Data for the task START
-- ==== Sys2Proof/Machine/LoadStoreSingle.lean ====
section
/-! DEFINITION. Single loads and stores (48_load_store_single.md rules R350 to R360). One definition per decode-table row;
the tests of a rule stand before its first port call, those of NOT_IN_SUBSET first (60_exceptions.md rule R405). -/

namespace Sys2Proof.Machine

/-- LDR (literal), encoding A1 (R352). -/
def execLdrLitA1 (u : Bool) (rt : BitVec 4) (imm12 : BitVec 12) (s : State) : Answer :=
  runHandler (do
    loadSingle rt 4
      { base := .literal, offset := .imm (imm12.setWidth 32), index := true, add := u, wback := false }) s

/-- LDR (immediate), encoding A1 (R351). -/
def execLdrImmA1 (p u w : Bool) (rn rt : BitVec 4) (imm12 : BitVec 12) (s : State) : Answer :=
  runHandler (do
    notInSubsetIf (!p && w)
    unpredictableIf (rn == 15 || (!p || w) && rn == rt)
    loadSingle rt 4
      { base := .reg rn, offset := .imm (imm12.setWidth 32), index := p, add := u, wback := !p || w }) s

/-- LDR (register), encoding A1 (R353). -/
def execLdrRegA1 (p u w : Bool) (rn rt : BitVec 4) (imm5 : BitVec 5) (ty : BitVec 2) (rm : BitVec 4) (s : State) : Answer :=
  runHandler (do
    notInSubsetIf (!p && w)
    unpredictableIf (rm == 15 || (!p || w) && (rn == 15 || rn == rt))
    loadSingle rt 4
      { base := .reg rn, offset := shiftedOffset rm ty imm5, index := p, add := u, wback := !p || w }) s

/-- LDRB (literal), encoding A1 (R357). -/
def execLdrbLitA1 (u : Bool) (rt : BitVec 4) (imm12 : BitVec 12) (s : State) : Answer :=
  runHandler (do
    unpredictableIf (rt == 15)
    loadSingle rt 1
      { base := .literal, offset := .imm (imm12.setWidth 32), index := true, add := u, wback := false }) s

/-- LDRB (immediate), encoding A1 (R356). -/
def execLdrbImmA1 (p u w : Bool) (rn rt : BitVec 4) (imm12 : BitVec 12) (s : State) : Answer :=
  runHandler (do
    notInSubsetIf (!p && w)
    unpredictableIf (rn == 15 || (!p || w) && rn == rt || rt == 15)
    loadSingle rt 1
      { base := .reg rn, offset := .imm (imm12.setWidth 32), index := p, add := u, wback := !p || w }) s

/-- LDRB (register), encoding A1 (R358). -/
def execLdrbRegA1 (p u w : Bool) (rn rt : BitVec 4) (imm5 : BitVec 5) (ty : BitVec 2) (rm : BitVec 4) (s : State) : Answer :=
  runHandler (do
    notInSubsetIf (!p && w)
    unpredictableIf (rm == 15 || rt == 15 || (!p || w) && (rn == 15 || rn == rt))
    loadSingle rt 1
      { base := .reg rn, offset := shiftedOffset rm ty imm5, index := p, add := u, wback := !p || w }) s

/-- STR (immediate), encoding A1 (R354). -/
def execStrImmA1 (p u w : Bool) (rn rt : BitVec 4) (imm12 : BitVec 12) (s : State) : Answer :=
  runHandler (do
    notInSubsetIf (!p && w)
    unpredictableIf ((!p || w) && (rn == 15 || rn == rt))
    storeSingle rt 4
      { base := .reg rn, offset := .imm (imm12.setWidth 32), index := p, add := u, wback := !p || w }) s

/-- STR (register), encoding A1 (R355). -/
def execStrRegA1 (p u w : Bool) (rn rt : BitVec 4) (imm5 : BitVec 5) (ty : BitVec 2) (rm : BitVec 4) (s : State) : Answer :=
  runHandler (do
    notInSubsetIf (!p && w)
    unpredictableIf (rm == 15 || (!p || w) && (rn == 15 || rn == rt))
    storeSingle rt 4
      { base := .reg rn, offset := shiftedOffset rm ty imm5, index := p, add := u, wback := !p || w }) s

/-- STRB (immediate), encoding A1 (R359). -/
def execStrbImmA1 (p u w : Bool) (rn rt : BitVec 4) (imm12 : BitVec 12) (s : State) : Answer :=
  runHandler (do
    notInSubsetIf (!p && w)
    unpredictableIf (rt == 15 || (!p || w) && (rn == 15 || rn == rt))
    storeSingle rt 1
      { base := .reg rn, offset := .imm (imm12.setWidth 32), index := p, add := u, wback := !p || w }) s

/-- STRB (register), encoding A1 (R360). -/
def execStrbRegA1 (p u w : Bool) (rn rt : BitVec 4) (imm5 : BitVec 5) (ty : BitVec 2) (rm : BitVec 4) (s : State) : Answer :=
  runHandler (do
    notInSubsetIf (!p && w)
    unpredictableIf (rm == 15 || rt == 15 || (!p || w) && (rn == 15 || rn == rt))
    storeSingle rt 1
      { base := .reg rn, offset := shiftedOffset rm ty imm5, index := p, add := u, wback := !p || w }) s

/-- LDR (immediate), encoding T1 (R351). -/
def execLdrImmT1 (imm5 : BitVec 5) (rn rt : BitVec 3) (s : State) : Answer :=
  runHandler (do
    loadSingle (lowReg rt) 4
      { base := .reg (lowReg rn), offset := .imm (imm5.setWidth 32 * 4), index := true, add := true, wback := false }) s

/-- LDR (immediate), encoding T2 (R351). -/
def execLdrImmT2 (rt : BitVec 3) (imm8 : BitVec 8) (s : State) : Answer :=
  runHandler (do
    loadSingle (lowReg rt) 4
      { base := .reg 13, offset := .imm (imm8.setWidth 32 * 4), index := true, add := true, wback := false }) s

/-- LDR (literal), encoding T1 (R352). -/
def execLdrLitT1 (rt : BitVec 3) (imm8 : BitVec 8) (s : State) : Answer :=
  runHandler (do
    loadSingle (lowReg rt) 4
      { base := .literal, offset := .imm (imm8.setWidth 32 * 4), index := true, add := true, wback := false }) s

/-- LDR (register), encoding T1 (R353). -/
def execLdrRegT1 (rm rn rt : BitVec 3) (s : State) : Answer :=
  runHandler (do
    loadSingle (lowReg rt) 4
      { base := .reg (lowReg rn), offset := .reg (lowReg rm) .lsl 0, index := true, add := true, wback := false }) s

/-- STR (immediate), encoding T1 (R354). -/
def execStrImmT1 (imm5 : BitVec 5) (rn rt : BitVec 3) (s : State) : Answer :=
  runHandler (do
    storeSingle (lowReg rt) 4
      { base := .reg (lowReg rn), offset := .imm (imm5.setWidth 32 * 4), index := true, add := true, wback := false }) s

/-- STR (immediate), encoding T2 (R354). -/
def execStrImmT2 (rt : BitVec 3) (imm8 : BitVec 8) (s : State) : Answer :=
  runHandler (do
    storeSingle (lowReg rt) 4
      { base := .reg 13, offset := .imm (imm8.setWidth 32 * 4), index := true, add := true, wback := false }) s

/-- STR (register), encoding T1 (R355). -/
def execStrRegT1 (rm rn rt : BitVec 3) (s : State) : Answer :=
  runHandler (do
    storeSingle (lowReg rt) 4
      { base := .reg (lowReg rn), offset := .reg (lowReg rm) .lsl 0, index := true, add := true, wback := false }) s

/-- LDRB (immediate), encoding T1 (R356). -/
def execLdrbImmT1 (imm5 : BitVec 5) (rn rt : BitVec 3) (s : State) : Answer :=
  runHandler (do
    loadSingle (lowReg rt) 1
      { base := .reg (lowReg rn), offset := .imm (imm5.setWidth 32), index := true, add := true, wback := false }) s

/-- LDRB (register), encoding T1 (R358). -/
def execLdrbRegT1 (rm rn rt : BitVec 3) (s : State) : Answer :=
  runHandler (do
    loadSingle (lowReg rt) 1
      { base := .reg (lowReg rn), offset := .reg (lowReg rm) .lsl 0, index := true, add := true, wback := false }) s

/-- STRB (immediate), encoding T1 (R359). -/
def execStrbImmT1 (imm5 : BitVec 5) (rn rt : BitVec 3) (s : State) : Answer :=
  runHandler (do
    storeSingle (lowReg rt) 1
      { base := .reg (lowReg rn), offset := .imm (imm5.setWidth 32), index := true, add := true, wback := false }) s

/-- STRB (register), encoding T1 (R360). -/
def execStrbRegT1 (rm rn rt : BitVec 3) (s : State) : Answer :=
  runHandler (do
    storeSingle (lowReg rt) 1
      { base := .reg (lowReg rn), offset := .reg (lowReg rm) .lsl 0, index := true, add := true, wback := false }) s

/-- LDR (literal), encoding T2 (R352). -/
def execLdrLitT2 (u : Bool) (rt : BitVec 4) (imm12 : BitVec 12) (s : State) : Answer :=
  runHandler (do
    let notLast ← inITNotLast
    unpredictableIf (rt == 15 && notLast)
    loadSingle rt 4
      { base := .literal, offset := .imm (imm12.setWidth 32), index := true, add := u, wback := false }) s

/-- LDR (immediate), encoding T3 (R351). -/
def execLdrImmT3 (rn rt : BitVec 4) (imm12 : BitVec 12) (s : State) : Answer :=
  runHandler (do
    let notLast ← inITNotLast
    unpredictableIf (rt == 15 && notLast)
    loadSingle rt 4
      { base := .reg rn, offset := .imm (imm12.setWidth 32), index := true, add := true, wback := false }) s

/-- LDR (immediate), encoding T4 (R351). -/
def execLdrImmT4 (rn rt : BitVec 4) (p u w : Bool) (imm8 : BitVec 8) (s : State) : Answer :=
  runHandler (do
    notInSubsetIf (p && u && !w)
    let notLast ← inITNotLast
    unpredictableIf (!p && !w || w && rn == rt || rt == 15 && notLast)
    loadSingle rt 4
      { base := .reg rn, offset := .imm (imm8.setWidth 32), index := p, add := u, wback := w }) s

/-- LDR (register), encoding T2 (R353). -/
def execLdrRegT2 (rn rt : BitVec 4) (imm2 : BitVec 2) (rm : BitVec 4) (s : State) : Answer :=
  runHandler (do
    let notLast ← inITNotLast
    unpredictableIf (badReg rm || rt == 15 && notLast)
    loadSingle rt 4
      { base := .reg rn, offset := .reg rm .lsl imm2.toNat, index := true, add := true, wback := false }) s

/-- LDRB (literal), encoding T1 (R357). -/
def execLdrbLitT1 (u : Bool) (rt : BitVec 4) (imm12 : BitVec 12) (s : State) : Answer :=
  runHandler (do
    notInSubsetIf (rt == 15)
    unpredictableIf (rt == 13)
    loadSingle rt 1
      { base := .literal, offset := .imm (imm12.setWidth 32), index := true, add := u, wback := false }) s

/-- LDRB (immediate), encoding T2 (R356). -/
def execLdrbImmT2 (rn rt : BitVec 4) (imm12 : BitVec 12) (s : State) : Answer :=
  runHandler (do
    notInSubsetIf (rt == 15)
    unpredictableIf (rt == 13)
    loadSingle rt 1
      { base := .reg rn, offset := .imm (imm12.setWidth 32), index := true, add := true, wback := false }) s

/-- LDRB (immediate), encoding T3 (R356). -/
def execLdrbImmT3 (rn rt : BitVec 4) (p u w : Bool) (imm8 : BitVec 8) (s : State) : Answer :=
  runHandler (do
    notInSubsetIf (p && u && !w || rt == 15 && p && !u && !w)
    unpredictableIf (!p && !w || badReg rt || w && rn == rt)
    loadSingle rt 1
      { base := .reg rn, offset := .imm (imm8.setWidth 32), index := p, add := u, wback := w }) s

/-- LDRB (register), encoding T2 (R358). -/
def execLdrbRegT2 (rn rt : BitVec 4) (imm2 : BitVec 2) (rm : BitVec 4) (s : State) : Answer :=
  runHandler (do
    notInSubsetIf (rt == 15)
    unpredictableIf (badReg rm || rt == 13)
    loadSingle rt 1
      { base := .reg rn, offset := .reg rm .lsl imm2.toNat, index := true, add := true, wback := false }) s

/-- STR (immediate), encoding T3 (R354). -/
def execStrImmT3 (rn rt : BitVec 4) (imm12 : BitVec 12) (s : State) : Answer :=
  runHandler (do
    unpredictableIf (rn == 15 || rt == 15)
    storeSingle rt 4
      { base := .reg rn, offset := .imm (imm12.setWidth 32), index := true, add := true, wback := false }) s

/-- STR (immediate), encoding T4 (R354). -/
def execStrImmT4 (rn rt : BitVec 4) (p u w : Bool) (imm8 : BitVec 8) (s : State) : Answer :=
  runHandler (do
    notInSubsetIf (p && u && !w)
    unpredictableIf (!p && !w || rn == 15 || rt == 15 || w && rn == rt)
    storeSingle rt 4
      { base := .reg rn, offset := .imm (imm8.setWidth 32), index := p, add := u, wback := w }) s

/-- STR (register), encoding T2 (R355). -/
def execStrRegT2 (rn rt : BitVec 4) (imm2 : BitVec 2) (rm : BitVec 4) (s : State) : Answer :=
  runHandler (do
    unpredictableIf (rn == 15 || badReg rm || rt == 15)
    storeSingle rt 4
      { base := .reg rn, offset := .reg rm .lsl imm2.toNat, index := true, add := true, wback := false }) s

/-- STRB (immediate), encoding T2 (R359). -/
def execStrbImmT2 (rn rt : BitVec 4) (imm12 : BitVec 12) (s : State) : Answer :=
  runHandler (do
    unpredictableIf (rn == 15 || badReg rt)
    storeSingle rt 1
      { base := .reg rn, offset := .imm (imm12.setWidth 32), index := true, add := true, wback := false }) s

/-- STRB (immediate), encoding T3 (R359). -/
def execStrbImmT3 (rn rt : BitVec 4) (p u w : Bool) (imm8 : BitVec 8) (s : State) : Answer :=
  runHandler (do
    notInSubsetIf (p && u && !w)
    unpredictableIf (!p && !w || rn == 15 || badReg rt || w && rn == rt)
    storeSingle rt 1
      { base := .reg rn, offset := .imm (imm8.setWidth 32), index := p, add := u, wback := w }) s

/-- STRB (register), encoding T2 (R360). -/
def execStrbRegT2 (rn rt : BitVec 4) (imm2 : BitVec 2) (rm : BitVec 4) (s : State) : Answer :=
  runHandler (do
    unpredictableIf (rn == 15 || badReg rm || badReg rt)
    storeSingle rt 1
      { base := .reg rn, offset := .reg rm .lsl imm2.toNat, index := true, add := true, wback := false }) s

end Sys2Proof.Machine
end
Data for the task END
Where a line in the records above holds the string "badReg", it counts toward the total; give that total alone.

*Reply to the exercise*:
7